Каждое утро Кику варила ему кофе, густой, темный, бормоча моленья, пока растирала зерна:

Кофейник, Кофейник, дай нам покой, Кофейник, Кофейник, пусть дети растут, Защити нас от бед, Дай нам дождь, дай траву.

Но масса Уоллис оставлял кофе нетронутым, только все жевал и жевал кхат.

Спрошу лес, что делать, решила Кику. Она отправилась в джунгли и сидела там тихо-тихо, прислушиваясь к мириадам шепотов айана. Уже земля, которую расчищали для кофейной плантации, сплошь покрылась сорной травой: скоро деревья начнут снова расти из джунглей, и постепенно громадная дыра в лесу снова зарастет, как затягивается кожа на заживающей ране.

Так часто бывало — лес не давал ей прямых ответов, вместо этого позволял спокойно собраться с мыслями, пока ответ сам не прояснится, пока она не увидит, что он уж давно глядит ей прямо в глаза.

 

Глава шестидесятая

Они отнесли массу Уоллиса в хижину, которая предназначалась для лечения больных, и положили его там на пол. В хижине была яма для очага, но не было отверстия в крыше для выхода дыма. В этой яме Кику скопила большую кучу всяких трав и коры куста ибоги. Там были еще и зерна кофе, потому что кофе усиливает действие ибоги, а также паста, изготовленная из дробленых корней ибоги.

Удушливый дым тлеющей ибоги заполнил хижину. Кику сорвала с массы Уоллиса одежду и разрисовала его тело узорами, обозначавшими его возрастной клан. Потом взяла плошку с пастой и осторожно наложила немного ему на губы и десны, потом сделала то же самое себе.

— Что ты делаешь? — пробормотал он.

— Туда, куда предстоит отправиться, отправимся вместе, — сказала она ему на языке галла.

Потом села у его постели и стала ждать, приложив руку к его запястью, чтобы духи зар, явившись, не улетели бы с ним одним, не захватив и ее.

Время в хижине видений редко совпадало с временем за дверью, но и при этом Кику показалось, что она прождала слишком долго, прежде чем почувствовала, как постукивают по крыше прибывшие духи. Масса Уоллис, застыв, приподнялся на несколько дюймов над полом, когда зар попытались поднять его к себе на плечи, но Кику крепко держала его до тех пор, пока они не соблаговолили заметить ее.

— Кто ты? — грозно спросил ее один из духов.

— Я проведу его по пути, чтоб с ним ничего не стряслось.

— Зачем? Ведь он не твоего племени.

— Он наш гость, я должна оберегать его.

Ей было слышно, как зар советуются между собой.

— Мы не твои зар, — сказали они наконец. — Мы прибыли издалека, чтобы забрать этого человека. Ты тут совсем ни при чем.

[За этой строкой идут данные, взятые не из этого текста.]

-- ==== Sys2Proof/Machine/Pauses.lean ====
section
/-!
DEFINITION. Step boundaries (R239), pauses (R135, R240, R241, R419), the schedule record (R420), starts (R117, R239), replay (R427, R429), HELD (R368).
-/
namespace Sys2Proof
namespace Machine

/-- R485: a step boundary passed. -/
def State.haunoStep (s : State) (b : Nat) : State :=
  s.eachHauno (fun (t : State) h => (t.fs (R.HLC_STEP h) F.HLC_STEP_boundary b).haunoEvent h F.HLC_IRQ_step 1)

/-! ### The schedule record (R420) -/

/-- A register the schedule record holds: context and ring status, counters, activities, groups. -/
def recReg (key : Nat) : Bool :=
  (decide (0x800000 ≤ key) && decide (key < 0x1000000) && decide (key / 0x20000 % 8 < 4) && (decide (key % 0x20000 / 8 < 0x100) || decide (0x10000 ≤ key % 0x20000 && key % 0x20000 < 0x10080)))
  || (decide (R.ACT_STATE 0 ≤ key) && decide (key ≤ R.ACT_STATE 255)) || (decide (R.CLE_GRP 0 ≤ key) && decide (key ≤ R.CLE_GRP 63))

/-- The schedule record of the present pause. -/
def State.schedRec (s : State) (n : Nat) : SchedRec :=
  ⟨n, s.cfgDigest, s.inForce, s.regs.filter (fun e => recReg e.1), s.seq, s.host, s.bud, s.fj, s.rind.chans, s.cle, s.kpu.jend, bits s.fuses.capability 48 8, s.epoch⟩

/-- R427 step 1: what a schedule record restores. The epoch in force stays that of the routes in force (R441, R444), and what the cores had still to hear of is dropped, because
they send it again (DESIGN CHOICE; assumption log 34). -/
def State.restoreRec (s : State) (r : SchedRec) : State :=
  let t : State := { s with
    regs := r.regs.foldl (fun a e => tset a e.1 e.2) (s.regs.filter (fun e => !recReg e.1)),
    seq := { r.seq with imem := s.seq.imem }, bud := r.bud, cle := r.cle,
    host := { s.host with staging := r.host.staging, plain := r.host.plain, farRing := r.host.farRing, farFree := r.host.farFree, sgu := r.host.sgu, sguIn := r.host.sguIn },
    fj := { s.fj with pairs := r.fj.pairs, follow := r.fj.follow, order := r.fj.order, hold := r.fj.hold, xseq := r.fj.xseq, high := r.fj.high,
                      sent := s.fj.sent.filter (fun e => e.core = 32), retry := s.fj.retry.filter (fun e => e.1.core = 32), loads := [], fences := [], tails := [] },
    rind := { s.rind with chans := r.chans } }
  (List.range 128).foldl (fun (u : State) x => if u.ctxState x = 3 then u.setCtx x 1 else u) t

/-- R427 step 2: the rings that host ports feed are emptied. -/
def State.emptyHostRings (s : State) : State :=
  (List.range 512).foldl (fun (t : State) id => match ringCfg t.img.cfg id with
    | some c => if c.kind = 2 then
        let x := t.ring id
        { (t.fs (ringReg id) F.RING_STATUS_used 0) with seq := { t.seq with ring := tset t.seq.ring id { x with head := x.fill, pos := 0 }, slotFull := tdel t.seq.slotFull id } }
      else t
    | none => t) s

/-- R425: the entries in journal bytes; `fuel` bounds their number. -/
def journalOf : Nat → Nat → Bytes → List JEntry
  | 0, _, _ => []
  | fuel + 1, pos, b =>
    let h := fieldAt b 0 8
    let kind := h % 16
    let n := if kind = 1 then 8 * bits h 16 16 else if kind = 3 then 64 else if kind = 4 then 8 else 0
    if b.length < 8 + n || kind = 0 || 4 < kind then []
    else ⟨pos, kind, bits h 4 12, bits h 32 32, slice b 8 n, 0⟩ :: journalOf fuel (pos + 8 + n) (b.drop (8 + n))

/-- R427 step 4: the journal from the mark of a snapshot on. -/
def fromMark (n : Nat) (j : List JEntry) : List JEntry :=
  (j.dropWhile (fun e => !(e.kind = 4 && fieldAt e.body 0 4 = n % 2 ^ 32))).drop 1

/-- R429, R442: the digest that must be in force after an APPLY entry: the map's spare digest for the one it records. -/
def mapDigest : Nat → Bytes → Bytes → Option Bytes
  | 0, _, _ => none
  | n + 1, m, d => if slice m 0 48 = d then some (slice m 48 48) else mapDigest n (m.drop 96) d

/-- R429: a mismatch of digests stops replay with STALE_VERSION: every bound context stops. -/
def State.replayStops (s : State) : State :=
  let t := (List.range 128).foldl (fun (u : State) x => if (u.ctx x).bound && u.ctxState x ≠ 0 then u.stopCtx x Code.staleVersion else u) s
  ({ t with kpu := { t.kpu with replay := none } }.fs R.KPU_STATUS F.KPU_STATUS_replaying 0).log Code.staleVersion 2 0 []

/-- R243, R245: the change of a replay writes its routing bank as the original did. -/
def State.replayBank (s : State) : State := match s.img.pending with
  | some p => (match applySet (s.img.recs.getD []) s.img.overlays p.set with
    | some new => if typeChanged s.img.cfg new RT.routing then s.setBank s.oldEpoch (s.newBank new) else s
    | none => s)
  | none => s

/-- R427 step 5, R429: the entries between two boundaries that are no words: snapshot marks are passed over, changes applied; a spare looks for the digest in force in the stand-in
map, a member in the entry itself. -/
def State.replayMarks : Nat → State → State
  | 0, s => s
  | fuel + 1, s => match s.kpu.replay with
    | some (e :: r) =>
      if e.kind = 4 then State.replayMarks fuel { s with kpu := { s.kpu with replay := some r } }
      else if e.kind = 3 then
        let t : State := { s with kpu := { s.kpu with replay := some r }, img := { s.img with pending := some ⟨fieldAt e.body 0 2, s.now, true, none, s.now, false, s.fencedMask⟩ } }
        let u := t.replayBank.applyActive
        let due := match s.kpu.ripen with
          | some x => mapDigest (x.map.length / 96) x.map (slice e.body 16 48)
          | none => some (slice e.body 16 48)
        if due = some u.cfgDigest then State.replayMarks fuel u else u.replayStops
      else s
    | _ => s

/-- R427 steps 2 to 4: replay of entries begins from a snapshot whose pages are back: its record is restored, and the changes right behind its mark are applied. -/
def State.replayFrom (s : State) (n : Nat) (r : SchedRec) (j : List JEntry) : State :=
  let t := (s.restoreRec r).emptyHostRings
  let u : State := { t with kpu := { t.kpu with replay := some j, last := some n }, boundaryNo := n + 1, host := { t.host with started := true } }
  State.replayMarks (j.length + 1) ((u.fs R.KPU_STATUS F.KPU_STATUS_replaying 1).cleResume)

/-- R427 steps 1 to 4, R440, R443: a RIPE spare that a START makes serve begins its replay. -/
def State.replayBegin (s : State) : State :=
  match s.kpu.ripen with
  | some r =>
    State.replayFrom (s.fs R.KPU_STATUS F.KPU_STATUS_spare_state 3) r.target (Config.recordOf r.recordBytes)
      (fromMark r.target (journalOf (r.journalBytes.length + 1) 0 r.journalBytes))
  | none => s

/-- R427 step 1: the MUSLIN tensors have the bytes of their staging copies again, charged to activity 0 (R439). -/
def State.unstage (s : State) : State :=
  (keepTensors s.img.cfg 1).foldl (fun (t : State) (r : Rec) => (List.range (r.at 16 8 / 4096)).foldl (fun (u : State) p =>
    let b := u.unitRead false 0 (r.at 1 1) (r.at 2 1) (r.at 24 8 + 4096 * p) 4096
    let v := b.2.1.unitWrite (r.at 1 1) (r.at 2 1) (r.at 8 8 + 4096 * p) b.1 b.2.2
    if r.at 1 1 = 0 then v.take 0 3 (r.at 2 1) 64 else v) t) s

/-- R427, R444 steps 4 and 6: a surviving member goes back to its target, whose pages its staging copies hold, and replays its own journal from the mark. Its partner's newer
versions stand for nothing any more: the next snapshot streams every page. -/
def State.recoverGo (s : State) (x : Recover) : State :=
  match s.kpu.recs.find? (fun r => r.n = x.target) with
  | none => s.recoverNone
  | some r =>
    let t := s.unstage
    let k := { t.kpu with epochs := (t.kpu.epochs.map (fun e => (e.1, min e.2 x.target))), recs := r :: t.kpu.recs.filter (fun q => decide (q.n < x.target)),
                          held := [], streaming := none, recover := none }
    State.replayFrom { t with kpu := k } x.target r (fromMark x.target t.kpu.journal)

/-! ### Starts -/

/-- R117, R292: an IDLE activity starts. -/
def State.startAct (s : State) (a : Nat) : State :=
  if s.actState a ≠ 1 then s else (boundCtxs s.img.cfg a).foldl (fun (t : State) x => t.startCtx x) (s.setAct a 2)

/-- R239, R292: the starts accepted at least 100 µs before the boundary take effect; the first one moves CONFIGURED to SERVING. One that starts a stopped job again after a loss
waits for the pages that the partner still has to return (R444; assumption log 34). -/
def State.takeStarts (s : State) : State :=
  let due := s.host.starts.filter (fun e => decide (e.2 + 100000 ≤ s.now))
  if due.isEmpty || (match s.kpu.recover with
    | some x => !x.want.isEmpty
    | none => false) then s
  else
    let t : State := { s with host := { s.host with starts := s.host.starts.filter (fun e => !decide (e.2 + 100000 ≤ s.now)), started := true } }
    let u := if t.mstate = MState.configured then t.setState MState.serving else t
    if u.fg R.KPU_STATUS F.KPU_STATUS_spare_state = 2 && u.fg R.KPU_STATUS F.KPU_STATUS_role = 2 then u.replayBegin
    else match u.kpu.recover with
      | some x => u.recoverGo x
      | none => (due.flatMap (fun e => e.1)).foldl State.startAct u

/-! ### HELD (R368) -/

/-- R366, R368: a lease is in force. -/
def State.leased (s : State) : Bool := s.fg R.FJ_STATUS F.FJ_STATUS_lease = 1 && decide (s.rack < (s.rd R.FJ_LEASE).toNat)

/-- R366, R368: at a boundary, a module that has started becomes HELD without a lease, holding its calls (R403), and SERVING again with one. Not in TEST (R280). -/
def State.leaseCheck (s : State) : State :=
  if s.mstate = MState.serving && !s.leased then (((s.setState MState.held).log Code.leaseLost 2 0 []).msixBoth 7).cleHold
  else if s.mstate = MState.held && s.leased then ((s.setState MState.serving).msixBoth 7).cleResume
  else s

/-! ### Snapshots (R417-R419) -/

/-- R418: a page is dirty. -/
def State.pageDirty (s : State) (r : Rec) (p : Nat) : Bool :=
  match tget s.kpu.epochs (r.id * 2 ^ 24 + p), s.kpu.last with
  | some e, some n => decide (n + 1 ≤ e)
  | some _, none => true
  | none, _ => false

/-- The dirty pages of a tensor. -/
def State.dirtyPages (s : State) (r : Rec) : List Nat := (List.range (r.at 16 8 / 4096)).filter (s.pageDirty r)

/-- R419 step 2: a tensor has more dirty pages than its dirty_max. -/
def State.tooDirty (s : State) : Bool := (keepTensors s.img.cfg 1).any (fun r => decide (r.at 4 4 < (s.dirtyPages r).length))

/-- R417: a due snapshot is skipped. -/
def State.snapSkipped (s : State) : Bool :=
  s.heldNow || s.fb R.KPU_STATUS F.KPU_STATUS_replaying || s.fb R.KPU_CTL F.KPU_CTL_suspend || s.kpu.streaming.isSome

/-- R240: something waits for a snapshot or maintenance pause. -/
def State.maintDue (s : State) : Bool :=
  (List.range 32).any (fun c => s.dieUp (c / 4) && !s.coreDead c && s.fb (R.ARR_STATUS (c / 4) (c % 4)) F.ARR_STATUS_canary_pending)
  || (indices 24 (fun k => s.fg (R.FMC_STK_STATUS k) F.FMC_STK_STATUS_retire_state = 3)) ≠ []
  || (List.range 24).any (fun k => s.fb (linkReg k) F.DL_LINK_STATUS_retrain_pending
      || (s.fb (R.DL_CTL (k / 3)) F.DL_CTL_restore && (s.fg (linkReg k) F.DL_LINK_STATUS_width = 1 || s.fg (linkReg k) F.DL_LINK_STATUS_width = 2)))
  || (List.range 16).any (fun p => s.spFrames p && (s.fb (R.SP_CTL p) F.SP_CTL_restore || s.mgt.optic.contains p))

/-- R419 step 4: the dirty pages of a tensor reach their staging copies, charged to its activity with gates suspended (R422). -/
def State.stageTensor (s : State) (r : Rec) : State :=
  (s.dirtyPages r).foldl (fun (t : State) p =>
    let b := t.unitRead false (r.at 3 1) (r.at 1 1) (r.at 2 1) (r.at 8 8 + 4096 * p) 4096
    let u := (b.2.1.unitWrite (r.at 1 1) (r.at 2 1) (r.at 24 8 + 4096 * p) b.1 b.2.2).pmc 59 0x0C0 1 ⟨some 0x31, some 1, some (r.at 3 1), none, none⟩
    if r.at 1 1 = 0 then u.charge (r.at 3 1) 3 (r.at 2 1) 64 else if r.at 1 1 = 1 then u.charge (r.at 3 1) 2 (r.at 2 1) 128 else u) s

/-- R419 steps 3, 4 and 6, R423: snapshot `n` is taken, and streams or is sealed here. The deltas logged before it are older from now on (R437; assumption log 147). -/
def State.takeSnapshot (s : State) (n : Nat) : State :=
  let r := s.schedRec n
  let t := ((keepTensors s.img.cfg 1).foldl State.stageTensor s).journal 4 0 0 (leBytes 4 n ++ zeros 4)
  let all := s.fb R.KPU_CTL F.KPU_CTL_full_next
  let u : State := { t with kpu := { t.kpu with recs := (r :: t.kpu.recs).take 2, last := some n }, eru := { t.eru with log := t.eru.log.filterMap (fun d => if d.old then none else some { d with old := true }), rolled := [] } }
  let v := ((u.fs R.KPU_SNAP_STATUS F.KPU_SNAP_STATUS_last_taken n).count R.KPU_CNT_TAKEN).fs R.KPU_CTL F.KPU_CTL_full_next 0
  if v.paired && !v.inTest then v.streamSnapshot n all else v.sealed n true

/-- R419: a snapshot is abandoned. -/
def State.abandonSnapshot (s : State) (n : Nat) : State :=
  ((s.count R.KPU_CNT_ABANDONED).raise R.KPU_STATUS F.KPU_STATUS_overrun).emit (.report Code.outOfRange (leBytes 4 n))

/-! ### The end of a pause -/

/-- R419 step 6, R241 step 6: the cores resume, calls and issue go on, and the module state returns; `len` is how long the pause has lasted. A pause of more than
250 µs is logged (R234). -/
def State.resume (s : State) (p : Pause) (len : Nat) : State :=
  let t := (List.range 32).foldl (fun (u : State) c =>
    (u.fs (R.SEQ_STATUS (c / 4) (c % 4)) F.SEQ_STATUS_snapshot_pending 0).fs (R.SEQ_STATUS (c / 4) (c % 4)) F.SEQ_STATUS_parked 0) s
  let t := (List.range 128).foldl (fun (u : State) x => if u.ctxState x = 3 then u.setCtx x (if (u.ctx x).atStep then 2 else 1) else u) t
  let t := if 250000 < len then t.log Code.ok 0 0 ([12] ++ leBytes 4 len) else t
  let t : State := { t.fs R.KPU_SNAP_STATUS F.KPU_SNAP_STATUS_last_pause (min 0xFFFF (cdiv len 1000)) with pause := none }
  let t := if t.mstate = MState.snapshot then t.setState p.back else t
  let t := (if t.fb R.CLE_STATUS F.CLE_STATUS_held && !t.heldNow then t.cleResume else t).haunoPause false
  (s.streamNotify t).keepPump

— Вы не наши зар, но это наша хижина, и этот человек под защитой нашего гостеприимства. Он разрисован нашими знаками.

— Путь будет далек, и ты не сможешь вернуться назад.

— Пусть так, я готова отправиться с вами, — ответила Кику.

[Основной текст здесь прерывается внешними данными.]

/-! ### Supplies (R529, R530) -/

/-- INPUT_POWER_FAIL (R529): below 38.0 V or above 62.0 V, in 0.1 V, for 20 µs: all main rails are off within 50 µs. -/
def execInputPowerFail (dv : Nat) (s : State) : Answer :=
  let t : State := { s with pins := { s.pins with inputOk := false } }
  occurs (s.pins.inputOk && (decide (dv < 380) || decide (620 < dv))) s
    (let u := if s.power = 0 then t.railsOff 2 else t
     (u.fs R.RST_STATUS F.RST_STATUS_input_ok 0).fs R.RST_STATUS F.RST_STATUS_input_dv dv)

/-- INPUT_POWER_RESTORED (R529, R531): within 40.0 to 60.0 V for 100 ms: a start with cause 4, or one that waited goes on. -/
def execInputPowerRestored (dv : Nat) (s : State) : Answer :=
  let t : State := { s with pins := { s.pins with inputOk := true } }
  let shown (u : State) : State := (u.fs R.RST_STATUS F.RST_STATUS_input_ok 1).fs R.RST_STATUS F.RST_STATUS_input_dv dv
  occurs (!s.pins.inputOk && decide (400 ≤ dv) && decide (dv ≤ 600)) s
    (if s.power = 2 then shown ((t.pass 100000000).startModule 4) else if s.power = 5 then shown { t.pass 100000000 with power := 0 } else if s.power = 4 then shown t else t)

/-- AUX_POWER_FAIL (R530, R527): the always-on domain and the main rails go off; THERM_TRIP_N and FAULT_N are released. -/
def State.auxFail (s : State) : State :=
  let c := State.cold s.fuses s.retireKept s.fw { s.pins with tripLow := false, faultLow := false }
  let t : State := { c with power := 1, now := s.now, time := { c.time with lost := s.time.lost }, freeCtr := s.freeCtr, randCtr := s.randCtr, sent := s.sent, pending := s.pending,
                            host := { s.noHost with perstLow := s.host.perstLow, d3cold := s.host.d3cold } }
  let t := if s.pins.tripLow then t.emit (.pin "THERM_TRIP_N" true) else t
  (if s.pins.faultLow then t.emit (.pin "FAULT_N" true) else t).fs R.GLB_STATE F.GLB_STATE_state MState.off

/-- AUX_POWER_FAIL. -/
def execAuxPowerFail (s : State) : Answer := occurs (s.power ≠ 1) s s.auxFail

/-- AUX_POWER_UP (R530, R531). -/
def execAuxPowerUp (s : State) : Answer := occurs (s.power = 1) s (s.startModule 0)

/-- STRAP_CHANGE (R534): a strap that changes after sampling has no effect but PIN_STRAPS.changed, and is logged once per start. -/
def State.strapChange (s : State) (slot rack feed : Nat) : State :=
  let t : State := { s with pins := { s.pins with slotId := slot % 64, rackId := rack % 64, feedId := feed % 16 } }
  if s.power = 1 || s.power = 3 then t
  else
    let u := if s.mgt.strapLogged then t else t.log Code.ok 0 0 [11]
    State.raise { u with mgt := { u.mgt with strapLogged := true } } R.PIN_STRAPS F.PIN_STRAPS_changed

/-- STRAP_CHANGE. -/
def execStrapChange (slot rack feed : Nat) (s : State) : Answer :=
  occurs (slot % 64 ≠ s.pins.slotId || rack % 64 ≠ s.pins.rackId || feed % 16 ≠ s.pins.feedId) s (s.strapChange slot rack feed)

Они взлетели ввысь, летели над долиной, и впервые Кику смогла взглянуть вниз и увидеть перемены, произведенные белым человеком, — не только рукотворные, как, например, вырубка леса, но и все сложные переплетения родственных и племенных связей, сделавшихся зримыми благодаря пасте ибоги, и которые оказались даже более нещадно поруганы, чем леса. Лес-то сумеет залечить свои раны, а вот общий уклад племен, думала Кика, вряд ли окажется таким же стойким.

Они все летели и летели над Хараром и над пустыней, над бескрайним морем и горами, стылыми в снегах. И прилетели они в такое место, которое было странным даже по знаниям ибога-странствий, в место, где много серых каменных коробок и много прямых линий, и поняла Кику, что это и есть деревня белого человека.

Зар пытались их разлучить, но усилием воли Кику держала массу Уоллиса: она перевернулась, едва они стали падать вниз, так, что теперь он летел верхом у нее на спине, и потому Кику видела, что потом происходило, его глазами.

У стола стоит женщина средних лет. Она перебирает огромную кучу листочков, сворачивая пополам и укладывая в аккуратную пачку. Как раз в тот момент, когда стопка вот-вот развалится, входит другая женщина, гораздо моложе, берет стопку листков и переносит на другой стол, где для них уже заготовлены специальные конверты. Похоже, женщины трудятся с листочками уже давно.

Обе женщины обведены многоцветным контуром, как видится в глазах после паров ибоги. Но можно разглядеть, что молодая хороша собой. По тому, как вздрогнул масса Уоллис, увидев ее, Кику понимает, что эта женщина для него важна. Поэтому Кику с массой Уоллисом перемещаются ко второму столу и смотрят, как молодая женщина раскладывает бумажки в конверты.

Женщина их видеть не может, но ее нежные ноздри трепещут, она поворачивается в их направлении, и лицо ее принимает озадаченное выражение. Она быстро поводит носом в воздухе.

— Мэри? — произносит она.

Другая женщина поднимает голову.

— Вам не кажется, что пахнет кофе?

— Нет. Только типографской краской. Я уже трижды порезала пальцы об эти треклятые листки. Может, прервемся, выпьем чаю?

— Разумеется, вам необходимо сделать перерыв, — говорит входящий в комнату мужчина. — И это будет первым актом в нашем законодательстве — человек не должен сворачивать избирательные бюллетени в течение более двух часов без перерыва на чаепитие.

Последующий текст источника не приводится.